IMO, it is good for maybe 25% of the arrows a bitz will fletch.
I have not used a BPE, but they are plastic too.

If I had of bought a Bitzenberger first, ( instead of the $35.00 plastic jig I bought), I would have save myself $35.00.


----------



## bam_bam (Jun 4, 2012)

I have a bitz....well worth the little extra money.


----------



## dutchman (Jun 4, 2012)

Get the bitz. Just be careful when you change from a right wing indexer to a left or vice versa. There are some tiny little ball bearings in there that you will lose if you ain't real careful!


----------



## Gordief (Jun 4, 2012)

Bpe


----------



## Barry Duggan (Jun 4, 2012)

I use a bpe. Never tried a blitz., so I don't know any better.


----------



## rehatch (Jun 5, 2012)

I use the Bohning jig. It is all plastic, but works well for me, especially for the price! Just my 2 cents worth.
http://www.3riversarchery.com/product.asp?i=4081x


----------



## TIMBERGHOST (Jun 5, 2012)

I like the JOJAN best.  

I bought myself a Bitz with a LW Clamp so I wouldn't have to change my settings on my JOJAN from RW to LW in the instances where I am fletching LW. 

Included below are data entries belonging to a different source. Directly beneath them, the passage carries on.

-- ==== Sys2Proof/Laws/State.lean ====
section
/-!
SUPPORT. One lemma per field per update of the state, so that no later proof unfolds a record update.
-/
namespace Sys2Proof.Machine

@[simp] theorem State.setV_mem (s : State) (x : Reg) (b : Byte) : (s.setV x b).mem = s.mem := rfl

@[simp] theorem State.setV_v (s : State) (x : Reg) (b : Byte) : (s.setV x b).v = s.v.set x.val b := rfl

@[simp] theorem State.setV_i (s : State) (x : Reg) (b : Byte) : (s.setV x b).i = s.i := rfl

@[simp] theorem State.setV_pc (s : State) (x : Reg) (b : Byte) : (s.setV x b).pc = s.pc := rfl

@[simp] theorem State.setV_stack (s : State) (x : Reg) (b : Byte) : (s.setV x b).stack = s.stack := rfl

@[simp] theorem State.setV_sp (s : State) (x : Reg) (b : Byte) : (s.setV x b).sp = s.sp := rfl

@[simp] theorem State.setV_dt (s : State) (x : Reg) (b : Byte) : (s.setV x b).dt = s.dt := rfl

@[simp] theorem State.setV_st (s : State) (x : Reg) (b : Byte) : (s.setV x b).st = s.st := rfl

@[simp] theorem State.setV_fb (s : State) (x : Reg) (b : Byte) : (s.setV x b).fb = s.fb := rfl

@[simp] theorem State.setV_redraw (s : State) (x : Reg) (b : Byte) : (s.setV x b).redraw = s.redraw := rfl

@[simp] theorem State.setV_key (s : State) (x : Reg) (b : Byte) : (s.setV x b).key = s.key := rfl

@[simp] theorem State.setV_fault (s : State) (x : Reg) (b : Byte) : (s.setV x b).fault = s.fault := rfl

@[simp] theorem State.setV_draws (s : State) (x : Reg) (b : Byte) : (s.setV x b).draws = s.draws := rfl

@[simp] theorem State.setResultAndFlag_mem (s : State) (x : Reg) (b f : Byte) : (s.setResultAndFlag x b f).mem = s.mem := rfl

@[simp] theorem State.setResultAndFlag_v (s : State) (x : Reg) (b f : Byte) : (s.setResultAndFlag x b f).v = (s.v.set x.val b).set VF.val f := rfl

@[simp] theorem State.setResultAndFlag_i (s : State) (x : Reg) (b f : Byte) : (s.setResultAndFlag x b f).i = s.i := rfl

@[simp] theorem State.setResultAndFlag_pc (s : State) (x : Reg) (b f : Byte) : (s.setResultAndFlag x b f).pc = s.pc := rfl

@[simp] theorem State.setResultAndFlag_stack (s : State) (x : Reg) (b f : Byte) : (s.setResultAndFlag x b f).stack = s.stack := rfl

@[simp] theorem State.setResultAndFlag_sp (s : State) (x : Reg) (b f : Byte) : (s.setResultAndFlag x b f).sp = s.sp := rfl

@[simp] theorem State.setResultAndFlag_dt (s : State) (x : Reg) (b f : Byte) : (s.setResultAndFlag x b f).dt = s.dt := rfl

@[simp] theorem State.setResultAndFlag_st (s : State) (x : Reg) (b f : Byte) : (s.setResultAndFlag x b f).st = s.st := rfl

@[simp] theorem State.setResultAndFlag_fb (s : State) (x : Reg) (b f : Byte) : (s.setResultAndFlag x b f).fb = s.fb := rfl

@[simp] theorem State.setResultAndFlag_redraw (s : State) (x : Reg) (b f : Byte) : (s.setResultAndFlag x b f).redraw = s.redraw := rfl

@[simp] theorem State.setResultAndFlag_key (s : State) (x : Reg) (b f : Byte) : (s.setResultAndFlag x b f).key = s.key := rfl

@[simp] theorem State.setResultAndFlag_fault (s : State) (x : Reg) (b f : Byte) : (s.setResultAndFlag x b f).fault = s.fault := rfl

@[simp] theorem State.setResultAndFlag_draws (s : State) (x : Reg) (b f : Byte) : (s.setResultAndFlag x b f).draws = s.draws := rfl

@[simp] theorem State.jump_mem (s : State) (n : Nat) : (s.jump n).mem = s.mem := rfl

@[simp] theorem State.jump_v (s : State) (n : Nat) : (s.jump n).v = s.v := rfl

@[simp] theorem State.jump_i (s : State) (n : Nat) : (s.jump n).i = s.i := rfl

@[simp] theorem State.jump_pc (s : State) (n : Nat) : (s.jump n).pc = BitVec.ofNat 16 n := rfl

@[simp] theorem State.jump_stack (s : State) (n : Nat) : (s.jump n).stack = s.stack := rfl

@[simp] theorem State.jump_sp (s : State) (n : Nat) : (s.jump n).sp = s.sp := rfl

@[simp] theorem State.jump_dt (s : State) (n : Nat) : (s.jump n).dt = s.dt := rfl

@[simp] theorem State.jump_st (s : State) (n : Nat) : (s.jump n).st = s.st := rfl

@[simp] theorem State.jump_fb (s : State) (n : Nat) : (s.jump n).fb = s.fb := rfl

@[simp] theorem State.jump_redraw (s : State) (n : Nat) : (s.jump n).redraw = s.redraw := rfl

@[simp] theorem State.jump_key (s : State) (n : Nat) : (s.jump n).key = s.key := rfl

@[simp] theorem State.jump_fault (s : State) (n : Nat) : (s.jump n).fault = s.fault := rfl

@[simp] theorem State.jump_draws (s : State) (n : Nat) : (s.jump n).draws = s.draws := rfl

@[simp] theorem State.seq_mem (s : State) : (s.seq).mem = s.mem := rfl

@[simp] theorem State.seq_v (s : State) : (s.seq).v = s.v := rfl

@[simp] theorem State.seq_i (s : State) : (s.seq).i = s.i := rfl

@[simp] theorem State.seq_pc (s : State) : (s.seq).pc = BitVec.ofNat 16 (s.pc.toNat + 2) := rfl

@[simp] theorem State.seq_stack (s : State) : (s.seq).stack = s.stack := rfl

@[simp] theorem State.seq_sp (s : State) : (s.seq).sp = s.sp := rfl

@[simp] theorem State.seq_dt (s : State) : (s.seq).dt = s.dt := rfl

@[simp] theorem State.seq_st (s : State) : (s.seq).st = s.st := rfl

@[simp] theorem State.seq_fb (s : State) : (s.seq).fb = s.fb := rfl

@[simp] theorem State.seq_redraw (s : State) : (s.seq).redraw = s.redraw := rfl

In my opinion, the BITZ is a good tool but the helical is too aggressive on a 5" feather. Also, the magnet on the Bitz which holds the clamp to the jig is way too strong -  so strong it is counter productive. Hate having to fight with the thing...  You want mine, Coach? I'll sell it cheap.   

Never tried a BPE.


----------



## dutchman (Jun 5, 2012)

Timber, the helical is adjustable on the Bitz...


----------



## TNTURK (Jun 5, 2012)

Thanks for the input guys. I think I will go with the BPE Pro Series. It's more adjustable for different fletch configurations. 
Thanks again and God Bless,  -Steve


----------